**Provided entries:**
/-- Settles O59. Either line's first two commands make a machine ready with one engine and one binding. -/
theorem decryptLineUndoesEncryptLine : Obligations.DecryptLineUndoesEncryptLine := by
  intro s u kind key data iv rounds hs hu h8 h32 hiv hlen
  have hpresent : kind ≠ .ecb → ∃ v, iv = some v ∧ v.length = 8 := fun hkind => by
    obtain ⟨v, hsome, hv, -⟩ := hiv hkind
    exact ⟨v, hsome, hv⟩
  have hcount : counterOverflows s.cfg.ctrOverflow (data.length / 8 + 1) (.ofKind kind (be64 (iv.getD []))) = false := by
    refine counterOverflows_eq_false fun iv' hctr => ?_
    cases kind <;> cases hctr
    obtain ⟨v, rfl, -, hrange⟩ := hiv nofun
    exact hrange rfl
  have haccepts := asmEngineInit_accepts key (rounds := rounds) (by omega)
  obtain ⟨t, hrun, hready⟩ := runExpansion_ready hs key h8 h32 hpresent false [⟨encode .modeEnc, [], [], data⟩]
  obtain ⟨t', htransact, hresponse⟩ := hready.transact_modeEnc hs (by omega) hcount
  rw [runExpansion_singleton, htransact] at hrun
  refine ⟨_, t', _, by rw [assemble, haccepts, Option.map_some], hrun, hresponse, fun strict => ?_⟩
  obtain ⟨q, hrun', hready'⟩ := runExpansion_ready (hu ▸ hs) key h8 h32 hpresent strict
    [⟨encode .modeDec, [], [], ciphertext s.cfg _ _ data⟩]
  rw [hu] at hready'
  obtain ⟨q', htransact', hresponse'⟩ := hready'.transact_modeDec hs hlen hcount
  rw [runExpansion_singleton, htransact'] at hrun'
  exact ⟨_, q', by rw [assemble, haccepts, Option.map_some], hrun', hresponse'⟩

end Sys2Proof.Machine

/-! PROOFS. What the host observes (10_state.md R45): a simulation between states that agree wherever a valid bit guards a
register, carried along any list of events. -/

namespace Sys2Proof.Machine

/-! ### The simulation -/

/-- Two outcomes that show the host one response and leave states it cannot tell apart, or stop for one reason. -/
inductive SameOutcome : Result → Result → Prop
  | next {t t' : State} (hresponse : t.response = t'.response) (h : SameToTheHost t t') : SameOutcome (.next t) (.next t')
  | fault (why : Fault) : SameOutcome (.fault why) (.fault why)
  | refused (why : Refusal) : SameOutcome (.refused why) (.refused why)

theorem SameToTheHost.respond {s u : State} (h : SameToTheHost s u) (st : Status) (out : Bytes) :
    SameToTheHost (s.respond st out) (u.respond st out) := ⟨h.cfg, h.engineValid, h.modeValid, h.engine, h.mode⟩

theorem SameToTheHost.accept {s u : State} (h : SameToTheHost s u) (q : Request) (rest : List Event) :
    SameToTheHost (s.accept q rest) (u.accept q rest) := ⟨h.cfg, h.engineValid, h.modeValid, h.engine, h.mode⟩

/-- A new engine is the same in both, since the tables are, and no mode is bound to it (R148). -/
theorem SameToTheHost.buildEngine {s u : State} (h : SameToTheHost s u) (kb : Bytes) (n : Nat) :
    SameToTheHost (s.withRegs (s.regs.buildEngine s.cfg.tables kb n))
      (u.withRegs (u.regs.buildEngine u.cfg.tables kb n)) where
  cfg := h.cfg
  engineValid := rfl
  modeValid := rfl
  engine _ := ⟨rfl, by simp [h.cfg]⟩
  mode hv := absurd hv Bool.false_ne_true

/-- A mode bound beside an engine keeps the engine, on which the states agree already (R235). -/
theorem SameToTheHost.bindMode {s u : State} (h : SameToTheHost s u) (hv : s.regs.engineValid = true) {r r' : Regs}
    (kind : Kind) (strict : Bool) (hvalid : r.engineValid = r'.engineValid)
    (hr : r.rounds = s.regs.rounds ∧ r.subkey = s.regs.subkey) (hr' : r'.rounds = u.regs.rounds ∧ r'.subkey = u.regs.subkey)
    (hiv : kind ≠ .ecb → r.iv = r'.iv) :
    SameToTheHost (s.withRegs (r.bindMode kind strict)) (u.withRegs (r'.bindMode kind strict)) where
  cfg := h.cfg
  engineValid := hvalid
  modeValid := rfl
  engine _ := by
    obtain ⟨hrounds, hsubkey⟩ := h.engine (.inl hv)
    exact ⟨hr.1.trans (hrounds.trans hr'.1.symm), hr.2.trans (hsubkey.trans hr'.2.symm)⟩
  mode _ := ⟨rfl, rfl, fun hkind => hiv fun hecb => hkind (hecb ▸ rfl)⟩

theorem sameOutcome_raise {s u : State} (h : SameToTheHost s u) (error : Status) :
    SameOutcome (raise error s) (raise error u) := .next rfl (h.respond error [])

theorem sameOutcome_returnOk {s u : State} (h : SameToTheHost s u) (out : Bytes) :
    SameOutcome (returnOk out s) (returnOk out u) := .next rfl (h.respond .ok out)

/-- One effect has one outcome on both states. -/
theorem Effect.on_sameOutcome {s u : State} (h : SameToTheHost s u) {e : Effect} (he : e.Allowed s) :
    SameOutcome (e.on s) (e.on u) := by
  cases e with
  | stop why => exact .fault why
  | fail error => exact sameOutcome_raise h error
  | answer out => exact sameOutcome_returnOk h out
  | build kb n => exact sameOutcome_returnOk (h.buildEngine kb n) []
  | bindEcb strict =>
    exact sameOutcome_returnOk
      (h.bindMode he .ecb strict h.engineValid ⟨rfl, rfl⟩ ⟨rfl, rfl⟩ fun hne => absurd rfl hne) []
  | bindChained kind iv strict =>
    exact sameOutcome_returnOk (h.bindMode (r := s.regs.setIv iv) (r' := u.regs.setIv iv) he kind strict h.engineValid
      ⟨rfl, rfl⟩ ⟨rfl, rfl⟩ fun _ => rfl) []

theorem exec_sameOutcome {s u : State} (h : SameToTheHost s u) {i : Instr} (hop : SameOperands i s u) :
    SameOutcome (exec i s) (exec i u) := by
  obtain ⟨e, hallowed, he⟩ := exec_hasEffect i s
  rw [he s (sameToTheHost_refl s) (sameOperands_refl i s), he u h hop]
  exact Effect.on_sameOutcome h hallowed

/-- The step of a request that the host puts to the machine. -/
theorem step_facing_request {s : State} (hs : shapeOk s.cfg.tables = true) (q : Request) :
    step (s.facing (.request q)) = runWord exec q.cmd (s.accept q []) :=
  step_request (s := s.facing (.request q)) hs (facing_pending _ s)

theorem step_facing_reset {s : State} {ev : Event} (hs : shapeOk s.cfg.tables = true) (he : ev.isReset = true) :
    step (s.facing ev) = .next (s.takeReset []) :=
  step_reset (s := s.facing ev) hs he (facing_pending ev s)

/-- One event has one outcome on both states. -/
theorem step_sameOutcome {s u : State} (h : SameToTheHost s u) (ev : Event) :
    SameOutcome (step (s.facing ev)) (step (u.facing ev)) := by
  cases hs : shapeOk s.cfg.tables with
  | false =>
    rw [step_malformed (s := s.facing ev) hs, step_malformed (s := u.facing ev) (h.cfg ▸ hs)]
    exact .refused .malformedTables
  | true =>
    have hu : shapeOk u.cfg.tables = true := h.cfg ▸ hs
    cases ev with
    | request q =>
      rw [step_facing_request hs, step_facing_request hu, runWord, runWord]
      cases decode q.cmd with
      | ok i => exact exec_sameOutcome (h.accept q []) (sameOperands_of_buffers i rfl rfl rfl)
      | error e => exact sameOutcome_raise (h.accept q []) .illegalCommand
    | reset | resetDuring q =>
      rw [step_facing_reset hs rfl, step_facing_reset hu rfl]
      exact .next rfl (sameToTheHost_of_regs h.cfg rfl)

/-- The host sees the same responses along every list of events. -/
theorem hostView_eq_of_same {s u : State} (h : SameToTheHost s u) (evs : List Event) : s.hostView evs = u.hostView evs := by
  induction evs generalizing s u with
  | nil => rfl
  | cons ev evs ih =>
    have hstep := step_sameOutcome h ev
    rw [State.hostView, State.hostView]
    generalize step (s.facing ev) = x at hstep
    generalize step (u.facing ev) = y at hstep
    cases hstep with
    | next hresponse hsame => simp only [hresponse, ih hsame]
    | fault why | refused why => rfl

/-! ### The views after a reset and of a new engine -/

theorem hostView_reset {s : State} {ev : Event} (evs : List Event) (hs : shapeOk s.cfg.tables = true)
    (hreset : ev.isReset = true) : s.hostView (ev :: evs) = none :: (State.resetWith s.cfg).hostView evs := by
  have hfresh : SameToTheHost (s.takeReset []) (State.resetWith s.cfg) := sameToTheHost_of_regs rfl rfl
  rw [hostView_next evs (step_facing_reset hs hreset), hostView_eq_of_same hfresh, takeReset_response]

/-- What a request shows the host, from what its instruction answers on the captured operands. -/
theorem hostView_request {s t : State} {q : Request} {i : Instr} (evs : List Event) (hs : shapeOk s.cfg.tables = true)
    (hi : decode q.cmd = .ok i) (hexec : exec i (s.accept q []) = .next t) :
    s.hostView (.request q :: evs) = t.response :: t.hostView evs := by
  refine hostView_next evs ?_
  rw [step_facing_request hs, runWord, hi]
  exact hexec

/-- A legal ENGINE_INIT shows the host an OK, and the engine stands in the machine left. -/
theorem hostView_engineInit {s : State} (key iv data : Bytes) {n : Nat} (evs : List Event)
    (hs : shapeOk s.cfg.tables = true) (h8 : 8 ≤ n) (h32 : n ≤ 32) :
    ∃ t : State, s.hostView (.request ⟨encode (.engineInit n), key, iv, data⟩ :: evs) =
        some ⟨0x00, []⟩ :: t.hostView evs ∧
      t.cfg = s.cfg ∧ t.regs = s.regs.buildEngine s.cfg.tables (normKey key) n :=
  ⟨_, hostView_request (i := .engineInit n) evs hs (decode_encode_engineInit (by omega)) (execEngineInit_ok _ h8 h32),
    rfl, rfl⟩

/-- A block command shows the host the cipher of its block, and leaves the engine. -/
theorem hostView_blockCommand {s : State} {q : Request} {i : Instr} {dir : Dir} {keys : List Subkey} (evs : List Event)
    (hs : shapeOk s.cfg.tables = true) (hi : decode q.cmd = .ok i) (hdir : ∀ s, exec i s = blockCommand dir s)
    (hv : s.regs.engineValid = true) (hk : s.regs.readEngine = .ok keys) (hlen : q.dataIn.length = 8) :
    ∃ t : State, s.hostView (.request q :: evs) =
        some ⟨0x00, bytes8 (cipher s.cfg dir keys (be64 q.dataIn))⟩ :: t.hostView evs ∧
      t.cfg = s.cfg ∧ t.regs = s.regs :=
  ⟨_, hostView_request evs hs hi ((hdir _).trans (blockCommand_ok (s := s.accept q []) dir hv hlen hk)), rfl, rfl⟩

**Exercise objective:**
What do the lines of the material read, from the first through the line with "(st : Status)"? Transcribe them exactly and stop there.

**Answer area:**
/-- Settles O59. Either line's first two commands make a machine ready with one engine and one binding. -/
theorem decryptLineUndoesEncryptLine : Obligations.DecryptLineUndoesEncryptLine := by
  intro s u kind key data iv rounds hs hu h8 h32 hiv hlen
  have hpresent : kind ≠ .ecb → ∃ v, iv = some v ∧ v.length = 8 := fun hkind => by
    obtain ⟨v, hsome, hv, -⟩ := hiv hkind
    exact ⟨v, hsome, hv⟩
  have hcount : counterOverflows s.cfg.ctrOverflow (data.length / 8 + 1) (.ofKind kind (be64 (iv.getD []))) = false := by
    refine counterOverflows_eq_false fun iv' hctr => ?_
    cases kind <;> cases hctr
    obtain ⟨v, rfl, -, hrange⟩ := hiv nofun
    exact hrange rfl
  have haccepts := asmEngineInit_accepts key (rounds := rounds) (by omega)
  obtain ⟨t, hrun, hready⟩ := runExpansion_ready hs key h8 h32 hpresent false [⟨encode .modeEnc, [], [], data⟩]
  obtain ⟨t', htransact, hresponse⟩ := hready.transact_modeEnc hs (by omega) hcount
  rw [runExpansion_singleton, htransact] at hrun
  refine ⟨_, t', _, by rw [assemble, haccepts, Option.map_some], hrun, hresponse, fun strict => ?_⟩
  obtain ⟨q, hrun', hready'⟩ := runExpansion_ready (hu ▸ hs) key h8 h32 hpresent strict
    [⟨encode .modeDec, [], [], ciphertext s.cfg _ _ data⟩]
  rw [hu] at hready'
  obtain ⟨q', htransact', hresponse'⟩ := hready'.transact_modeDec hs hlen hcount
  rw [runExpansion_singleton, htransact'] at hrun'
  exact ⟨_, q', by rw [assemble, haccepts, Option.map_some], hrun', hresponse'⟩

end Sys2Proof.Machine

/-! PROOFS. What the host observes (10_state.md R45): a simulation between states that agree wherever a valid bit guards a
register, carried along any list of events. -/

namespace Sys2Proof.Machine

/-! ### The simulation -/

/-- Two outcomes that show the host one response and leave states it cannot tell apart, or stop for one reason. -/
inductive SameOutcome : Result → Result → Prop
  | next {t t' : State} (hresponse : t.response = t'.response) (h : SameToTheHost t t') : SameOutcome (.next t) (.next t')
  | fault (why : Fault) : SameOutcome (.fault why) (.fault why)
  | refused (why : Refusal) : SameOutcome (.refused why) (.refused why)

theorem SameToTheHost.respond {s u : State} (h : SameToTheHost s u) (st : Status) (out : Bytes) :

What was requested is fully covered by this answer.